Introduction to Generative Modeling Using Quantum Machine Learning


Ever wondered how quantum computers work, and how they do machine learning? With quantum computing technologies nearing the ear of commercialization and quantum advantage, machine learning has been proposed as one of the most promising applications. One of the areas in which quantum computing is showing great potential is in generative models in unsupervised and semi-supervised learning.
In this training, you will develop a basic understanding of quantum computing and how it can be used in machine learning models, with special emphasis on generative models. We will focus on a particular architecture, the quantum circuit Born machine (QCBM), and use it to generate a simple dataset of bars and stripes.
No previous knowledge of quantum computing and the generative model is needed for this workshop.

Session Outline
Module 1: Generative Machine Learning
A brief overview of machine learning and generative machine learning, including the notions of generative adversarial networks and how they are used to generate realistic images.
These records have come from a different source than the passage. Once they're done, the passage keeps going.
-- ==== Sys2Proof/Machine/Sync.lean ====
section
/-! DEFINITION. The synchronisation class, and signals of fence objects (R99-R103, R224-R242, R395, R396). -/

namespace Sys2Proof.Machine

/-! ### Barriers (R100) -/

/-- A bundle arrives at an id and waits; all leave together when it was the last. -/
def Main.arrive (m : Main) (i : Issue) (id : Nat) (core : Bool) : Act :=
  let m1 := m.putBundle i.br { i.b with waiting := some (.barrier id core) }
  let m2 := m1.modWg i.w.id (fun w =>
    { w with barriers := modNth w.barriers id (fun x => maskSet x i.b.idx) }.leaveBarrier id)
  .done m2 ((m2.bundleOf i.br).getD i.b)

/-- Fields of BARB and BARC: the id in MOD[3:0] and nothing else. -/
def barLegal (i : Issue) : Bool :=
  i.f.dst == 0 && i.f.a == 0 && i.f.b == 0 && i.f.c == 0 && fieldMod i.f 18 4 == 0

/-- BARB. -/
def barbIns : Ins :=
  { cls := 0xA, func := 0x00, kind := .bundle, legal := barLegal
    reads := noRegs, writes := noRegs, addr := noAddr
    run := fun m i => m.arrive i (fieldMod i.f 3 0) false }

/-- BARC waits for the bundle's tile transfers; its release and acquire of core scope take no further action
(R224, R225). -/
def barcIns : Ins :=
  { cls := 0xA, func := 0x01, kind := .bundle, legal := barLegal
    reads := noRegs, writes := noRegs, addr := noAddr
    run := fun m i =>
      if i.w.xfers.any (fun x => x.bundle == i.b.idx) then .wait m .transfers
      else m.arrive i (fieldMod i.f 3 0) true }

/-! ### FENCE (R101) -/

/-- The fields that order and scope share in class 0xA: MOD[15:14], MOD[13:11] of 0 to 5, nothing else. -/
def syncMod (i : Issue) : Bool := fieldMod i.f 18 16 == 0 && fieldMod i.f 10 0 == 0 && decide (i.scope ≤ 5)

/-- FENCE. Of two release fences before the bundle's next write the later one's scope is kept, be it narrower (R239; DESIGN CHOICE,
assumption log 104). -/
def fenceIns : Ins :=
  { cls := 0xA, func := 0x02, kind := .bundle
    legal := fun i => i.f.dst == 0 && i.f.a == 0 && i.f.b == 0 && i.f.c == 0 && syncMod i && i.order != 0
    reads := noRegs, writes := noRegs, addr := noAddr
    run := fun m i =>
      match if i.releases then releaseWait i i.scope else none with
      | some x => .wait m x
      | none =>
        let kept := i.b.kept.map (fun r => (0xFF, r))
        match if i.acquires && i.scope != 0 then m.mismatch i i.scope kept else none with
        | some _ => .trap (scopeTrap 0xFF)
        | none =>
          let b1 := if i.releases && i.scope != 0 then { i.b with relFence := some i.scope } else i.b
          if i.acquires then
            let m1 := m.acquire i.w.core i.scope
            .done m1 (b1.acquired m1 i.w.core i.scope).advance
          else .done m b1.advance }

/-! ### LCWAIT (R102, R240, R289) -/

/-- The counter an LCWAIT names, when the bundle may read it (R102, R289). -/
def Main.lcOf (m : Main) (la : Launch) (b : Bundle) (f : Fields) : Option Counter :=
  match m.counterOf ((b.getU f.a.toNat).toNat % 2 ^ 14) with
  | none => none
  | some c =>
    match la.coord with
    | .queue _ _ => if c.ctx = la.ctx then some c else none
    | .remote _ _ =>
      match m.ctxOf c.ctx with
      | some x => if x.span = la.span then some c else none
      | none => none

/-- Whether the condition of an LCWAIT holds. -/
def Bundle.lcHolds (b : Bundle) (f : Fields) (c : Counter) : Bool := decide ((b.getU f.b.toNat).toNat ≤ c.value.toNat)

/-- Checked mode: a scope of thread, core or cluster against whoever released the latest increment (R240). -/
def Main.lcMismatch (m : Main) (w : WorkGroup) (la : Launch) (scope : Nat) (c : Counter) : Bool :=
  la.spec.checked && decide (scope ≤ 2) &&
    (match c.last with
     | none => false
     | some r => scope == 0 || !scopeHas scope (m.posOf w.core scope) r)

/-- The end of an LCWAIT: the predicate in every active thread, and the value last observed. -/
def Bundle.endLcwait (b : Bundle) (f : Fields) (ok : Bool) (v : DWord) : Bundle :=
  let b1 := b.setP f.dst.toNat b.mask (if ok then 0xFFFFFFFF#32 else 0)
  { (b1.setU f.c.toNat v) with waiting := none, pc := b.pc + 8 }

/-- A satisfied LCWAIT: its acquire, or the scope-mismatch trap. -/
def Main.satisfyLc (m : Main) (w : WorkGroup) (la : Launch) (b : Bundle) (f : Fields) (c : Counter) : Act :=
  let scope := fieldMod f 13 11
  if m.lcMismatch w la scope c then .trap (scopeTrap 0xFF)
  else
    let m1 := m.acquire w.core scope
    .done m1 ((b.endLcwait f true c.value).acquired m1 w.core scope)

/-- LCWAIT. -/
def lcwaitIns : Ins :=
  { cls := 0xA, func := 0x03, kind := .bundle
    legal := fun i => pReg i.f.dst && uReg i.f.a && uReg i.f.b && uReg i.f.c && syncMod i && i.order == 1 &&
      (i.b.getU i.f.a.toNat).toNat / 2 ^ 14 % 2 ^ 18 == 0
    reads := noRegs, writes := noRegs
    addr := fun m i => if (m.lcOf i.la i.b i.f).isNone then some (.plain .ox 0xFF) else none
    run := fun m i =>
      match m.lcOf i.la i.b i.f with
      | none => .trap (.plain .ox 0xFF)
      | some c =>
        if i.b.lcHolds i.f c then m.satisfyLc i.w i.la i.b i.f c
        else
          let us := (i.b.getU i.f.a.toNat).toNat / 2 ^ 32
          .wait m (.counter i.f (if us = 0 then none else some (m.time + us * 1000))) }

/-- What an action means for a bundle that waited and did not issue anew. -/
def Main.applyAct (m : Main) (br : BRef) (w : WorkGroup) (la : Launch) (b : Bundle) (word : DWord) (a : Act) : Out :=
  match a with
  | .done m1 b1 => .next (m1.putBundle br b1)
  | .trap t => .next (m.raiseTrap w la b word b.pc t)
  | .late m1 b1 t => .next ((m1.putBundle br b1).raiseTrap w la b1 word b.pc t)
  | .wait m1 x => .next (m1.putBundle br { b with waiting := some x })
  | .stop r => .refused r

/-- A bundle that waits in LCWAIT, with its work group and launch; one that is being preempted stays at it (R127). -/
def Main.lcWaiter (m : Main) (br : BRef) : Option (WorkGroup × Launch × Bundle × Fields × Option Nat) :=
  match m.wgOf br.wg, m.bundleOf br with
  | some w, some b =>
    match m.launchOf w.launch, b.waiting with
    | some la, some (.counter f d) => if w.state = .running then some (w, la, b, f, d) else none
    | _, _ => none
  | _, _ => none

/-- The counter has reached the expected value (R102). -/
def Main.lcSatisfied (br : BRef) (m : Main) : Out :=
  match m.lcWaiter br with
  | none => .refused (.noSubject "a bundle that waits in LCWAIT")
  | some (w, la, b, f, _) =>
    match m.lcOf la b f with
    | none => .refused (.noSubject "counter")
    | some c =>
      if b.lcHolds f c then m.applyAct br w la b (fieldWord f 0xA 0x03) (m.satisfyLc w la b f c)
      else .refused (.notReady "counter below the expected value")

/-- The value an LCWAIT that times out last observed. -/
def Main.lcValue (m : Main) (la : Launch) (b : Bundle) (f : Fields) : DWord :=
  match m.lcOf la b f with | some c => c.value | none => 0

/-- The timeout has elapsed; a condition that holds by then ends the wait as it does (R102). -/
def Main.lcTimeout (br : BRef) (m : Main) : Out :=
  match m.lcWaiter br with
  | none => .refused (.noSubject "a bundle that waits in LCWAIT")
  | some (w, la, b, f, d) =>
    match d with
    | none => .refused (.notReady "an LCWAIT without a timeout")
    | some t =>
      let m1 := m.until t
      match m1.lcOf la b f with
      | some c =>
        if b.lcHolds f c then m1.applyAct br w la b (fieldWord f 0xA 0x03) (m1.satisfyLc w la b f c)
        else .next (m1.putBundle br (b.endLcwait f false c.value))
      | none => .next (m1.putBundle br (b.endLcwait f false 0))

/-! ### FWAIT (R103, R395, R398) -/

/-- Whether a context may wait on a fence of this module (R394). -/
def Fence.mayWait (f : Fence) (module ctx : Nat) : Bool :=
  f.owner == ctx || f.grants.any (fun g => g.module == module && g.ctx == ctx && g.wait)

/-- Whether a context may signal it (R394). -/
def Fence.maySignal (f : Fence) (home module ctx : Nat) : Bool :=
  (module == home && f.owner == ctx) || f.grants.any (fun g => g.module == module && g.ctx == ctx && g.signal)

/-- The fence an FWAIT names, when it is visible to the context: a fence of the context's home pier (R103, R393). -/
def Main.fwaitFence (m : Main) (la : Launch) (b : Bundle) (f : Fields) : Option Fence :=
  match la.coord, m.fenceOf (b.fwaitHandle f) with
  | .queue _ _, some x => if x.mayWait m.fab.module la.ctx then some x else none
  | _, _ => none

/-- FWAIT at a fence: abandoned, reached, or not yet. -/
def Main.fwaitAt (m : Main) (w : WorkGroup) (la : Launch) (b : Bundle) (f : Fields) (x : Fence) : Act :=
  if !x.live then .done m (b.endFwait f .fenceAbandoned x.value)
  else if fenceReached x.value (b.getU f.b.toNat) then
    let scope := fieldMod f 13 11
    if la.spec.checked && !agrees x.rr (m.posOf w.core scope) then .trap (scopeTrap 0xFF)
    else
      let m1 := m.acquire w.core scope
      .done m1 ((b.endFwait f .ok x.value).acquired m1 w.core scope)
  else .wait m (.fence f)

/-- FWAIT. -/
def fwaitIns : Ins :=
  { cls := 0xA, func := 0x04, kind := .bundle
    legal := fun i => uReg i.f.dst && uReg i.f.a && uReg i.f.b && uReg i.f.c && syncMod i && i.order == 1 &&
      (i.b.getU i.f.a.toNat).toNat / 2 ^ 32 == 0
    reads := noRegs, writes := noRegs
    addr := fun m i => if (m.fwaitFence i.la i.b i.f).isNone then some (.plain .ox 0xFF) else none
    run := fun m i =>
      match m.fwaitFence i.la i.b i.f with
      | none => .trap (.plain .ox 0xFF)
      | some x => m.fwaitAt i.w i.la i.b i.f x }

/-! ### Signals (R234, R396) -/

/-- The bundles that wait on a handle, but for those that are being preempted: they stay at it (R127). -/
def Main.fwaitBundles (m : Main) (handle : Nat) : List BRef :=
  (m.cores.wgs.filter (fun w => w.state == .running)).flatMap (fun w => (w.bundles.filter (fun b =>
    match b.waiting with | some (.fence f) => b.fwaitHandle f == handle | _ => false)).map
      (fun b => { wg := w.id, idx := b.idx }))

/-- One waiting bundle looked at again after a signal. -/
def Main.wakeFwait (m : Main) (br : BRef) : Main :=
  match m.wgOf br.wg, m.bundleOf br with
  | some w, some b =>
    match m.launchOf w.launch, b.waiting with
    | some la, some (.fence f) =>
      match m.fenceOf (b.fwaitHandle f) with
      | some x =>
        match m.applyAct br w la b (fieldWord f 0xA 0x04) (m.fwaitAt w la b f x) with
        | .next m1 => m1
        | _ => m
      | none => m
    | _, _ => m
  | _, _ => m

/-- A fence-wait packet looked at again after a signal: the queue processor is an agent of its module (R222, R240,
R381). -/
def Main.wakePacket (m : Main) (handle : Nat) (w : QRef × Packet) : Main :=
  match m.fenceOf handle, m.ctxOf w.1.ctx with
  | some f, some c =>
    if fenceReached f.value (BitVec.ofNat 64 (fieldAt w.2.bytes 8 8)) then
      let scope := fieldAt w.2.bytes 2 1 % 8
      if c.checked && !agrees f.rr (m.modPos scope) then m.completePacket w.1 w.2 .scopeMismatch 0 f.value.toNat
      else m.completePacket w.1 w.2 .ok 0 f.value.toNat
    else m
  | _, _ => m

/-- A signal of value s applied to a fence, with the record of its release (R239, R396); an abandoned fence ignores it
(R398). -/
def Main.applySignal (m : Main) (handle : Nat) (s : DWord) (rr : Option RelRec) : Main :=
  match m.fenceOf handle with
  | none => m
  | some f =>
    if !f.live then m
    else
      let d := (s - f.value).toNat
      if d = 0 then m
      else if d < 2 ^ 63 then
        let m1 := (m.modFence handle (fun f => { f with value := s, rr := rr })).writeMirror handle
        let m2 := (m1.fwaitBundles handle).foldl (fun m br => m.wakeFwait br) m1
        (m2.fenceWaiters handle).foldl (fun m w => m.wakePacket handle w) m2
      else
        let n := f.regress + 1
        (m.modFence handle (fun f => { f with regress := n })).postCtx f.owner 4 .ok
          (handle * 2 ^ 32 + n % 2 ^ 32)

/-- BARB (R100). -/
def execBarb (b : BRef) (f : Fields) (s : State) : Outcome := onMain (barbIns.issue b f) s
/-- BARC (R100). -/
def execBarc (b : BRef) (f : Fields) (s : State) : Outcome := onMain (barcIns.issue b f) s
/-- FENCE (R101). -/
def execFence (b : BRef) (f : Fields) (s : State) : Outcome := onMain (fenceIns.issue b f) s
/-- LCWAIT (R102). -/
def execLcwait (b : BRef) (f : Fields) (s : State) : Outcome := onMain (lcwaitIns.issue b f) s
/-- LCWAIT_SATISFIED (R102). -/
def execLcwaitSatisfied (b : BRef) (s : State) : Outcome := onMain (Main.lcSatisfied b) s
/-- LCWAIT_TIMEOUT (R102). -/
def execLcwaitTimeout (b : BRef) (s : State) : Outcome := onMain (Main.lcTimeout b) s
/-- FWAIT (R103). -/
def execFwait (b : BRef) (f : Fields) (s : State) : Outcome := onMain (fwaitIns.issue b f) s

end Sys2Proof.Machine
end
Module 2: Quantum Computing
An introduction to what is quantum computing, including the notions of a qubit, Bloch sphere, quantum gates, quantum measurement, and entanglement.

Module 3: Quantum Generative Models
In this module, we learn how to build a quantum circuit and use it to build generative models. We’ll study the quantum circuit Born machine (QCBM) in more detail. Then we’ll code one in a Jupyter notebook using a quantum machine learning package. Finally, there will be a demo of Orquestra, a platform for writing and deploying code in quantum computers.

Background Knowledge
Background in machine learning and in programming and familiarity with Jupyter notebooks.
No knowledge of quantum computing or generative models required as we will be developing this knowledge as needed, but some foundational math knowledge such as matrix arithmetic, linear algebra, and probability is recommended.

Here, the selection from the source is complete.